[Stored data entries]
════════════════

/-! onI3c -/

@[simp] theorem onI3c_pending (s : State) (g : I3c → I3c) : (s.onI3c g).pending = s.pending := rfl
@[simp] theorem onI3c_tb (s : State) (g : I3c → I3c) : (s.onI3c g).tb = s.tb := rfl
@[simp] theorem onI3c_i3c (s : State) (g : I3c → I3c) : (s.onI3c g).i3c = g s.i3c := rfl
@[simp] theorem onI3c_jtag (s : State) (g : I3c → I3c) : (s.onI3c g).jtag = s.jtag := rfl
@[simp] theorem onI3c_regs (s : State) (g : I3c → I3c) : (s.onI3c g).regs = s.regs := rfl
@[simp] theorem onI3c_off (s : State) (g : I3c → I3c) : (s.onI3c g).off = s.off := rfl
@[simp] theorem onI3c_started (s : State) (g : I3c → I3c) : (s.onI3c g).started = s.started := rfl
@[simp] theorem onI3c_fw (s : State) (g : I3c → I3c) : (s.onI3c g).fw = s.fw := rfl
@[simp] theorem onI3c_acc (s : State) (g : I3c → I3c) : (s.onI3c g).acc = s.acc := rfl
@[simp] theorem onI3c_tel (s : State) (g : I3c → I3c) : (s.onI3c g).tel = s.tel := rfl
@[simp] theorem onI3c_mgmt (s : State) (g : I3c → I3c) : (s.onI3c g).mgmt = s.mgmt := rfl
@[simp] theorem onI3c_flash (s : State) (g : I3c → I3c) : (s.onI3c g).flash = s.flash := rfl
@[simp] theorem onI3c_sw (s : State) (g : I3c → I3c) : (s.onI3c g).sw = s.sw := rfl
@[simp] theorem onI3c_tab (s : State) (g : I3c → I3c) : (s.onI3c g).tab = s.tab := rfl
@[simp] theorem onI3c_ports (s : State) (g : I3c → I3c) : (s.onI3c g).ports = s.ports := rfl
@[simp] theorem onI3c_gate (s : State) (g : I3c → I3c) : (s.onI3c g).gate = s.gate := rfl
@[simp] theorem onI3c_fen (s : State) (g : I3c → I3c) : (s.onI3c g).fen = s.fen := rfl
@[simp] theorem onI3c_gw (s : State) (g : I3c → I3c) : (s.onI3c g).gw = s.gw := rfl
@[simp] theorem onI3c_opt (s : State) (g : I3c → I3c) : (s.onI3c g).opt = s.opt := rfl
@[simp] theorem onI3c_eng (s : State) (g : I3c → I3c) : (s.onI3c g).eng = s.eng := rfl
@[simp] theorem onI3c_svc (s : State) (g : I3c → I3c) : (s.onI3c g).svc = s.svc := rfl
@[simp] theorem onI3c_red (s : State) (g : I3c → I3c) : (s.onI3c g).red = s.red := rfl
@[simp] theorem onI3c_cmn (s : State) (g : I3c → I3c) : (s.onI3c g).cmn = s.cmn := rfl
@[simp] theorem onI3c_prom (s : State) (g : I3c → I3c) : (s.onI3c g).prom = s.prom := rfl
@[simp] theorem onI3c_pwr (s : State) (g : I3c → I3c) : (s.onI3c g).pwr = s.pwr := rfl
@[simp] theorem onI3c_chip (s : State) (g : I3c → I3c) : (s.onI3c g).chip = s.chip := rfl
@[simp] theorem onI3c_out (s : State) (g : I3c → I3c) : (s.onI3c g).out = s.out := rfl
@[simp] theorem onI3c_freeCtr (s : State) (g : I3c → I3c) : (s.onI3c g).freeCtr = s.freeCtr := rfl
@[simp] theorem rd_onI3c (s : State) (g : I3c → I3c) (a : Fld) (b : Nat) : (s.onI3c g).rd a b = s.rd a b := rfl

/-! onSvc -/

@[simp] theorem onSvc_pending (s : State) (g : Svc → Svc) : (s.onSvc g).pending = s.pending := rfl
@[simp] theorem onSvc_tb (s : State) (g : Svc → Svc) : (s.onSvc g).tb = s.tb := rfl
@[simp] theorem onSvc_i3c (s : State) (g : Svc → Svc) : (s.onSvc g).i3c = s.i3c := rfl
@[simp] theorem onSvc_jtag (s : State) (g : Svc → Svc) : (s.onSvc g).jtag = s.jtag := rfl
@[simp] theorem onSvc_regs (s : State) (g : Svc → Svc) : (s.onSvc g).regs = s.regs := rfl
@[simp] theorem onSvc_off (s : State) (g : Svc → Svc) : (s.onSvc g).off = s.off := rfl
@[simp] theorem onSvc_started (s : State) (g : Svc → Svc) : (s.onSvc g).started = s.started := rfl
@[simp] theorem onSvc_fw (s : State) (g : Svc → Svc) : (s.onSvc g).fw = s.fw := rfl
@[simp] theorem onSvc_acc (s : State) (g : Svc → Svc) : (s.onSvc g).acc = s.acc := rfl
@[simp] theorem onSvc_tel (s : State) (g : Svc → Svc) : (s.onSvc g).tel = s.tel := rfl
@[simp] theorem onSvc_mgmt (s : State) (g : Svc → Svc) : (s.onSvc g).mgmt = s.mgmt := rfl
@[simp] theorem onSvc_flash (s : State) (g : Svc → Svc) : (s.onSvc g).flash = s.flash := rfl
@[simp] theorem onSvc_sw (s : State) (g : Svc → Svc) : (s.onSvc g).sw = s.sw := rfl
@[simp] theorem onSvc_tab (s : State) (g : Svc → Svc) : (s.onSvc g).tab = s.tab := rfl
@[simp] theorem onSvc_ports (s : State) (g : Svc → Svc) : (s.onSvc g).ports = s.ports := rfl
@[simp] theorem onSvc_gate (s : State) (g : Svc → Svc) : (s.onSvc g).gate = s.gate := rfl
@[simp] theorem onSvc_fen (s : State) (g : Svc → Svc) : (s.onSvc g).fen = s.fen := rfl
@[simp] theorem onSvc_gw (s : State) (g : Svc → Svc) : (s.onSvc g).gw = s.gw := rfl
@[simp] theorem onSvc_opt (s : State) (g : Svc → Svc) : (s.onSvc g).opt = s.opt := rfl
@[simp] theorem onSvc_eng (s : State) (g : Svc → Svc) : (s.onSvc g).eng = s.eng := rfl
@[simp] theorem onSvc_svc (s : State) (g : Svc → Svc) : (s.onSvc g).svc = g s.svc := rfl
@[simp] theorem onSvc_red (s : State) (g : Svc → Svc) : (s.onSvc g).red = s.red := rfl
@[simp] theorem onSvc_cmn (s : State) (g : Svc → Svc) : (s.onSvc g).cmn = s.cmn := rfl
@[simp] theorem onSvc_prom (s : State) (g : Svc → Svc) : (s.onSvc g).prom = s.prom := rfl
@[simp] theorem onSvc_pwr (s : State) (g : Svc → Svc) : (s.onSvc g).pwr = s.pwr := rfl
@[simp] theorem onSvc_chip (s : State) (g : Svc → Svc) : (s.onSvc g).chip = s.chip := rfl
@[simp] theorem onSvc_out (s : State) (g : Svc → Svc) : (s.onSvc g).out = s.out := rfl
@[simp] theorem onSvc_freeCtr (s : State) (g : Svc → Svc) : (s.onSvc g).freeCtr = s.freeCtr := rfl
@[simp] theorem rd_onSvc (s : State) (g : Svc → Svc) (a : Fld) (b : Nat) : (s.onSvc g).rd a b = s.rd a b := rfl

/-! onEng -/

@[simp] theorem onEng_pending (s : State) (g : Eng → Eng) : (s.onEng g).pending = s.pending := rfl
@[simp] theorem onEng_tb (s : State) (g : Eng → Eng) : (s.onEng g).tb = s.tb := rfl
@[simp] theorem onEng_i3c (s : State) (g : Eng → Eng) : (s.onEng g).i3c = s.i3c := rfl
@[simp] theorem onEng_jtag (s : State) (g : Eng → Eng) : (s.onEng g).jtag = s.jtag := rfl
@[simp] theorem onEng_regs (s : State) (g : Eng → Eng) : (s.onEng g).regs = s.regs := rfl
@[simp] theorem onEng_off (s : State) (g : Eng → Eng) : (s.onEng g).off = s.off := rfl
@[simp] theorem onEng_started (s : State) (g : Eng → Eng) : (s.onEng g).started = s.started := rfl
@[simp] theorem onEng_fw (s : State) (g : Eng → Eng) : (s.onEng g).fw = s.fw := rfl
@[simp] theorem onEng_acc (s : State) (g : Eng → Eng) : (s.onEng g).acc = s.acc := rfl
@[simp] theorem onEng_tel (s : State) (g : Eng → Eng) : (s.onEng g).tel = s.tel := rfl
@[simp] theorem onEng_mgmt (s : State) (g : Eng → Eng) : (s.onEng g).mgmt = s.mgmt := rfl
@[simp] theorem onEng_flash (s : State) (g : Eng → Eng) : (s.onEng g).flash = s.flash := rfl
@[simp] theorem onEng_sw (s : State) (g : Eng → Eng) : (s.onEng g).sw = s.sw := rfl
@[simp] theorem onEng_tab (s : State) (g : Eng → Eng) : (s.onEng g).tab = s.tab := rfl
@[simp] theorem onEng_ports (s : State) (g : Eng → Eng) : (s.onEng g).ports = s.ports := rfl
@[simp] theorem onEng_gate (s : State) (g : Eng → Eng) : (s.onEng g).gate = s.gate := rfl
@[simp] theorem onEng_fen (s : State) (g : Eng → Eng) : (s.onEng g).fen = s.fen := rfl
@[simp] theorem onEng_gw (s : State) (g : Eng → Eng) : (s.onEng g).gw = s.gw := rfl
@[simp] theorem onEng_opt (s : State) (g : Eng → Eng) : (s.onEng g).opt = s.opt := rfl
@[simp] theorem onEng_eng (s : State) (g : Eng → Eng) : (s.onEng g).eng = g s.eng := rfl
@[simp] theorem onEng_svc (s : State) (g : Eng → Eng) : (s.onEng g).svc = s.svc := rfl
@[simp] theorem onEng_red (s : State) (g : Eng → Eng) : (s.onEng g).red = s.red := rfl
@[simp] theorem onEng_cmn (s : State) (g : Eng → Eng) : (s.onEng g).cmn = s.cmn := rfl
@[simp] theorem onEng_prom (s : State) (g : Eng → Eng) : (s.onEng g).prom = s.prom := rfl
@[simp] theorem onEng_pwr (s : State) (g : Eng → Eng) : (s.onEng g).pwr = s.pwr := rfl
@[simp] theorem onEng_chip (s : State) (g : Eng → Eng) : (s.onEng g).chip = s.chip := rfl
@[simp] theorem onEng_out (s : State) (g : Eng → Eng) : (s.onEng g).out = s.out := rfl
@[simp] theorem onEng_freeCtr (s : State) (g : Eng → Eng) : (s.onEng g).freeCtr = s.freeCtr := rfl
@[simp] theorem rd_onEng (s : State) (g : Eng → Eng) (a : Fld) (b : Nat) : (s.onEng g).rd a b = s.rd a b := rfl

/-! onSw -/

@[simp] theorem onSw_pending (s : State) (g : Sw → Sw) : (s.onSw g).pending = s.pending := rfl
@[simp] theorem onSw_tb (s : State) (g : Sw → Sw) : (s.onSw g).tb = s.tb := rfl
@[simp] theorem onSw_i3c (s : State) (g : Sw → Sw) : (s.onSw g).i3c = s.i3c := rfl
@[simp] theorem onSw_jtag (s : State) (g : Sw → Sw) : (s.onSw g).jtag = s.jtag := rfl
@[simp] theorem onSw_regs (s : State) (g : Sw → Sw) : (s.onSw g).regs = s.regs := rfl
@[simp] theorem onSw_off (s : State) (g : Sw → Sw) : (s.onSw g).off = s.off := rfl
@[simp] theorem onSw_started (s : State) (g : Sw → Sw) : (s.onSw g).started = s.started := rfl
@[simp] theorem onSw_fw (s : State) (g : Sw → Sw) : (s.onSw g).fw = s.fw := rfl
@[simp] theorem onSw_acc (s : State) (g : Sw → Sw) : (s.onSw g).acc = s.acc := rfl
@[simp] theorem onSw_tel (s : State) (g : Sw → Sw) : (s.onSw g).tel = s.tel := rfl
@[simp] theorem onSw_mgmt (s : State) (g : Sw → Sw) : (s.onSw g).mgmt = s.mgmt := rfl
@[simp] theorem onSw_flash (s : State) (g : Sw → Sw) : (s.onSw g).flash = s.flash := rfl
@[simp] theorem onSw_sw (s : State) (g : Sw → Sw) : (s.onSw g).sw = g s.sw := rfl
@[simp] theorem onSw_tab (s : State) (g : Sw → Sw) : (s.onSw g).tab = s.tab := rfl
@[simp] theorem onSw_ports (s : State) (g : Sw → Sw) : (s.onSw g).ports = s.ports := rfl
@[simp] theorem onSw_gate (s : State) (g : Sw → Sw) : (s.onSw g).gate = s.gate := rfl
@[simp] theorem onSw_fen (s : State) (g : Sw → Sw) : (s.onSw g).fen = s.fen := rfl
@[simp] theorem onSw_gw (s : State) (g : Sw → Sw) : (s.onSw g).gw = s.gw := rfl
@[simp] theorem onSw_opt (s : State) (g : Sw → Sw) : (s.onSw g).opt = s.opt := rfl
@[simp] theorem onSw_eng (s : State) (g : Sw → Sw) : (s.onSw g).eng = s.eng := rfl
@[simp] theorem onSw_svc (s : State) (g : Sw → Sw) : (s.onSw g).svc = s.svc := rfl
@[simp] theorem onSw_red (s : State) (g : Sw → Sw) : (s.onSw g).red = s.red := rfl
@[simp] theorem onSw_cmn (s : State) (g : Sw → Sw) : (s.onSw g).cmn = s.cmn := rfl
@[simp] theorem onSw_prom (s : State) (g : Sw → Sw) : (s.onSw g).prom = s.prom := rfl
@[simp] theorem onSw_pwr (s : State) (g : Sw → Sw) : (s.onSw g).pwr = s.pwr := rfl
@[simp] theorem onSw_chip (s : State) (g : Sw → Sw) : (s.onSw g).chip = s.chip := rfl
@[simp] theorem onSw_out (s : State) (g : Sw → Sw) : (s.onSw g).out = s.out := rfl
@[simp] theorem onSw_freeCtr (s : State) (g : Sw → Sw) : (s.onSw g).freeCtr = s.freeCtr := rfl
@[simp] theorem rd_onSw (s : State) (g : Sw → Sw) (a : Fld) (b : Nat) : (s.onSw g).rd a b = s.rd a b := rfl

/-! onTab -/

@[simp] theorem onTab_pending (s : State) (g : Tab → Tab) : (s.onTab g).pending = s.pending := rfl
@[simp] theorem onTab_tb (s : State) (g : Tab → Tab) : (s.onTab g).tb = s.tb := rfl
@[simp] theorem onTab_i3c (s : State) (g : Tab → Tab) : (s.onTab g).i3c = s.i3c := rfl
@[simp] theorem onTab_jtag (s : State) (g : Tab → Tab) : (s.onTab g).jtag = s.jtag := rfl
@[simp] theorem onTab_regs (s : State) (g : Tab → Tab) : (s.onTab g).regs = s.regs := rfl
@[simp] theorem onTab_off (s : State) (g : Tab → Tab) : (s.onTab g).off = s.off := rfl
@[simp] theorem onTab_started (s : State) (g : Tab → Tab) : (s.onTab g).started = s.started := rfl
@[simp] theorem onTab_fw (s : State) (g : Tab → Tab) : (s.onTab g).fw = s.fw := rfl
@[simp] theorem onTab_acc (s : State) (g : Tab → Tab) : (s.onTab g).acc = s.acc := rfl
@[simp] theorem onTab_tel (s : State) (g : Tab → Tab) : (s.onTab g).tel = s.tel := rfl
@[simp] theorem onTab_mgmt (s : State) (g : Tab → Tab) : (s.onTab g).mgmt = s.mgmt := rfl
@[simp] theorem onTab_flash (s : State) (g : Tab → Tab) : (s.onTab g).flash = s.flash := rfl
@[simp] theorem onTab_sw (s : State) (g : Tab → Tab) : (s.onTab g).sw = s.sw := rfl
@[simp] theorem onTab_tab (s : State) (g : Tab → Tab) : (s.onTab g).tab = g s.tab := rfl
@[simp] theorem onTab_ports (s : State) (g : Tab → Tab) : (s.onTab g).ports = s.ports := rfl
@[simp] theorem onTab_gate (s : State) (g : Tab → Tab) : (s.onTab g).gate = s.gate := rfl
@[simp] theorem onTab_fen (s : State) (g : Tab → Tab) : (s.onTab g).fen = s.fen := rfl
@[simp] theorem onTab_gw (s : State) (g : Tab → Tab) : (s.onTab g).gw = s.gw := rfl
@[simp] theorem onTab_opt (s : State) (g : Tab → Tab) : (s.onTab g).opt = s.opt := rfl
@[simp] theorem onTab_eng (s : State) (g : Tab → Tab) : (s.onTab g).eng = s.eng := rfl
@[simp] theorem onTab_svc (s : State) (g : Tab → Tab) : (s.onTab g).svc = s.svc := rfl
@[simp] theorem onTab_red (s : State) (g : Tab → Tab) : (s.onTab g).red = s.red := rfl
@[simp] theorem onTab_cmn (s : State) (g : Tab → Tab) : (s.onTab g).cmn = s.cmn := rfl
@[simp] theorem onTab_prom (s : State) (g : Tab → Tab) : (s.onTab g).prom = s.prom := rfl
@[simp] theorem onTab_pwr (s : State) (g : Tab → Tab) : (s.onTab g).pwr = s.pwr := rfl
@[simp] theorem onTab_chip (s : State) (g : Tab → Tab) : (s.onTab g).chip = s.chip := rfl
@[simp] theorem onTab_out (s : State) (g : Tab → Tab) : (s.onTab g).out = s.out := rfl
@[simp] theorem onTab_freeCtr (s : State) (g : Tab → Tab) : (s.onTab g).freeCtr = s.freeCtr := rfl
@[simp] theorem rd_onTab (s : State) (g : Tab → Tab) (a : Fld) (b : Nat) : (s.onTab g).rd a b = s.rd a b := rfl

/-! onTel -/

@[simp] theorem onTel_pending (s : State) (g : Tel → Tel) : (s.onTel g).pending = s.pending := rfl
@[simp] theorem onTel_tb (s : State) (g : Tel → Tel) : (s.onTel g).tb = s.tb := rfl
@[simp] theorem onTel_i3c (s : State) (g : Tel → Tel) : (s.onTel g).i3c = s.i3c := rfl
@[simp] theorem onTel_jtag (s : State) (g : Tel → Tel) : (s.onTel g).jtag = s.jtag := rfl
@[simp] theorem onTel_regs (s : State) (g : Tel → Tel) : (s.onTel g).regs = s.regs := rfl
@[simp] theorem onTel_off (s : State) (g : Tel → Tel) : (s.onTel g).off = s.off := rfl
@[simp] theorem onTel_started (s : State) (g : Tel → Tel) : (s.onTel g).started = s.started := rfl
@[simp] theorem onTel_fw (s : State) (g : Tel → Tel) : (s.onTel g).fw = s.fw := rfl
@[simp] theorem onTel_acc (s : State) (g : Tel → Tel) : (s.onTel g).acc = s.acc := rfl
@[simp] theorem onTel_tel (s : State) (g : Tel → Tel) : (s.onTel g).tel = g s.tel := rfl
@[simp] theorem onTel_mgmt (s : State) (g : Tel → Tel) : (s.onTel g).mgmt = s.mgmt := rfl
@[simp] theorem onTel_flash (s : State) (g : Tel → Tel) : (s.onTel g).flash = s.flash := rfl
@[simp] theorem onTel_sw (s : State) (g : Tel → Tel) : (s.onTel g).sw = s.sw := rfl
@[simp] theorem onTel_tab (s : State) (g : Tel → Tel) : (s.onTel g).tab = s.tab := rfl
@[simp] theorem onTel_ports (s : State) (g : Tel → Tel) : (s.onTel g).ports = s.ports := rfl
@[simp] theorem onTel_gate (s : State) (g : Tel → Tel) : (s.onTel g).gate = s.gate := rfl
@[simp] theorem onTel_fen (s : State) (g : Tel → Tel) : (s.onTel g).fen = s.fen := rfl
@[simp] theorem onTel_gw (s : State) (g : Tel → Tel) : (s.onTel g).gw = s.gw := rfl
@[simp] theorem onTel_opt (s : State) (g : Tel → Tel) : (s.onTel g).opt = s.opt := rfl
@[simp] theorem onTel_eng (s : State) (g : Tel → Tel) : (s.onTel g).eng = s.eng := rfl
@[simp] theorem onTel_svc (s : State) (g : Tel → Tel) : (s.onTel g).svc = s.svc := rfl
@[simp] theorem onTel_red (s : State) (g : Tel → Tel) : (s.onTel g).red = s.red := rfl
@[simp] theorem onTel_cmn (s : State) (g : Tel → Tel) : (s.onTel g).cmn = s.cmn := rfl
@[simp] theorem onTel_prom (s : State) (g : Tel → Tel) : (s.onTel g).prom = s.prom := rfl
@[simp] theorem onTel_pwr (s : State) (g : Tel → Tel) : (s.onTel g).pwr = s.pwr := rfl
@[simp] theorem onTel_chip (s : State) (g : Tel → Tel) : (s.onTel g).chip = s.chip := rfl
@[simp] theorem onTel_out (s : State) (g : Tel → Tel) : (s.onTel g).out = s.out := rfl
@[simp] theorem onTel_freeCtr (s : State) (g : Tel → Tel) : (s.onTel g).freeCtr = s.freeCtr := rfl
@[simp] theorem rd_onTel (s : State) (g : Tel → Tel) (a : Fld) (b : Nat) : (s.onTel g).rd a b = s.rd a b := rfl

════════════════

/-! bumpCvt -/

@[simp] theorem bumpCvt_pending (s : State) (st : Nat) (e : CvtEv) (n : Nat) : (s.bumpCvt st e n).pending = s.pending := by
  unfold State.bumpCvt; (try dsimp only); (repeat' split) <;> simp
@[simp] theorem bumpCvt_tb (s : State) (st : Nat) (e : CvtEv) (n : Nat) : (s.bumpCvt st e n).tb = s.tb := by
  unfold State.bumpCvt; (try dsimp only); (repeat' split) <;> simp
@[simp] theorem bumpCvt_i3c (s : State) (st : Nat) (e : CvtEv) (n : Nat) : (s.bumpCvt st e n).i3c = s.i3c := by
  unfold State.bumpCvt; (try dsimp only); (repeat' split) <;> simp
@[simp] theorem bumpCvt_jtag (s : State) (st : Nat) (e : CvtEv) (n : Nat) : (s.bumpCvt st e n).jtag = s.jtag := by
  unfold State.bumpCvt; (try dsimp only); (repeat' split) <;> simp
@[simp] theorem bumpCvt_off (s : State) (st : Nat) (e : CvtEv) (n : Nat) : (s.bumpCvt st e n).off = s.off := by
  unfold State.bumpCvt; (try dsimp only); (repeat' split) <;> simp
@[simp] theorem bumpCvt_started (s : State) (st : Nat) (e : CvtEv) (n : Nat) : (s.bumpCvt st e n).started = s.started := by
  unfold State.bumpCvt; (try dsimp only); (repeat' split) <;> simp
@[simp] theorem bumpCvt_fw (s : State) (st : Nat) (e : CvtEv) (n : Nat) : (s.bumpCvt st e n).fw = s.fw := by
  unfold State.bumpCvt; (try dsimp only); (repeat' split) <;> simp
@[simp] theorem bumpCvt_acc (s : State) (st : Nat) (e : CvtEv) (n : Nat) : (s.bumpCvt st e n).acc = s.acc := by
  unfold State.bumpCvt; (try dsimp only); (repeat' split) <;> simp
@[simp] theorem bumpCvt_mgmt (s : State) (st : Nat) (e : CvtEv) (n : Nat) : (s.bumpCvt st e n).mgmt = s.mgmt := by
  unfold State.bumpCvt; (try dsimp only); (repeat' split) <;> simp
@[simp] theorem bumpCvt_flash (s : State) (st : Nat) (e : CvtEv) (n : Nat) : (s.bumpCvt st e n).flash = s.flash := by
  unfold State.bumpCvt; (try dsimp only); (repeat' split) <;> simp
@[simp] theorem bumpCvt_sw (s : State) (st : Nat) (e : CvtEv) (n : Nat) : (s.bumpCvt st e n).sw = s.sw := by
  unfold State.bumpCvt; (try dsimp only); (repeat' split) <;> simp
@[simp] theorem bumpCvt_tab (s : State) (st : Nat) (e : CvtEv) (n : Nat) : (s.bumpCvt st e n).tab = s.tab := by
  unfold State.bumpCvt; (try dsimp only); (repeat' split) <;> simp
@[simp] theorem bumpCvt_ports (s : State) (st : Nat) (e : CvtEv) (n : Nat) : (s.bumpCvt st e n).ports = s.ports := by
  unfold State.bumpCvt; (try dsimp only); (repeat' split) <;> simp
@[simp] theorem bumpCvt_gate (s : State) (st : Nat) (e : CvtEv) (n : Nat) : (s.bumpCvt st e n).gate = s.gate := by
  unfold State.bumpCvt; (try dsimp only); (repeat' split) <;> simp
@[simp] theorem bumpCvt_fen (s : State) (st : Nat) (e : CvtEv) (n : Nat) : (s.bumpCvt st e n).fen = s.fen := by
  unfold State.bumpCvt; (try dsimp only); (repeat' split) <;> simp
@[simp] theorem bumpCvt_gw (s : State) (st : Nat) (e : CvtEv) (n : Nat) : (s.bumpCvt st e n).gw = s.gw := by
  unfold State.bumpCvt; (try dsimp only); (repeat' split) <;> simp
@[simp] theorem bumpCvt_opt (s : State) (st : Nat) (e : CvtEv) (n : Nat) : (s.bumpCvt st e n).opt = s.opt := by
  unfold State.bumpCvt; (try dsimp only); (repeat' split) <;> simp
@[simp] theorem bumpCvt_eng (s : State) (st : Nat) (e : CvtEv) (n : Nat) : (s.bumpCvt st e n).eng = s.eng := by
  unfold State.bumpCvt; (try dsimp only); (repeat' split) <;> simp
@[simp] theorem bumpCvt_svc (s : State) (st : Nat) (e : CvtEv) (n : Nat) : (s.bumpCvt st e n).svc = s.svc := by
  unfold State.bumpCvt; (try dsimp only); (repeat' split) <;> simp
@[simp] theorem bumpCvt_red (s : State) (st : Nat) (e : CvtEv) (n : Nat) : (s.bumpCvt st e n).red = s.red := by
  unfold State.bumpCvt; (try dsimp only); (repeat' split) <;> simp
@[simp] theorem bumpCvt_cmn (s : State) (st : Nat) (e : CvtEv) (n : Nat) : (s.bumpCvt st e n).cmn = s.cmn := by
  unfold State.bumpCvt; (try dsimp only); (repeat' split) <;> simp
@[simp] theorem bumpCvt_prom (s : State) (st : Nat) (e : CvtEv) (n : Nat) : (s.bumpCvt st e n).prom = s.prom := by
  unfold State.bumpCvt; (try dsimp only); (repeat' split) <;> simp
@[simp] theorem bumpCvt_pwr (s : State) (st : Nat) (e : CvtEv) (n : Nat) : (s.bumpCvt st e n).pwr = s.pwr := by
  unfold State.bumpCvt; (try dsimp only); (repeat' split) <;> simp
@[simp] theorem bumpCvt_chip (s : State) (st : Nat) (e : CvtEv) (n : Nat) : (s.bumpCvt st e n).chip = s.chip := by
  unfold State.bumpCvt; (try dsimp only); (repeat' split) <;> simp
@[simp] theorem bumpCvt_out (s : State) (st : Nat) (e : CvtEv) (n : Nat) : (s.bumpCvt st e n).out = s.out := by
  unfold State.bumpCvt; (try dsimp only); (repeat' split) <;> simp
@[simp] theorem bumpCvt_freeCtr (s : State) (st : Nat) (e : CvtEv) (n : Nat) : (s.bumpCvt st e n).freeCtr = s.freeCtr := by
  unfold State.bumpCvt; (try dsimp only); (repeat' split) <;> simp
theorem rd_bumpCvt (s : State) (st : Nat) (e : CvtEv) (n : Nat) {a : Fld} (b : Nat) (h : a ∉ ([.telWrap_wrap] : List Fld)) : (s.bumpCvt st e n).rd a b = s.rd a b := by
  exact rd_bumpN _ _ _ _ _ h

════════════════

**ASSIGNMENT:**
Copy each line of the data above that holds "ports".

**EXPECTED ANSWER:**
@[simp] theorem onI3c_ports (s : State) (g : I3c → I3c) : (s.onI3c g).ports = s.ports := rfl
@[simp] theorem onSvc_ports (s : State) (g : Svc → Svc) : (s.onSvc g).ports = s.ports := rfl
@[simp] theorem onEng_ports (s : State) (g : Eng → Eng) : (s.onEng g).ports = s.ports := rfl
@[simp] theorem onSw_ports (s : State) (g : Sw → Sw) : (s.onSw g).ports = s.ports := rfl
@[simp] theorem onTab_ports (s : State) (g : Tab → Tab) : (s.onTab g).ports = s.ports := rfl
@[simp] theorem onTel_ports (s : State) (g : Tel → Tel) : (s.onTel g).ports = s.ports := rfl
@[simp] theorem bumpCvt_ports (s : State) (st : Nat) (e : CvtEv) (n : Nat) : (s.bumpCvt st e n).ports = s.ports := by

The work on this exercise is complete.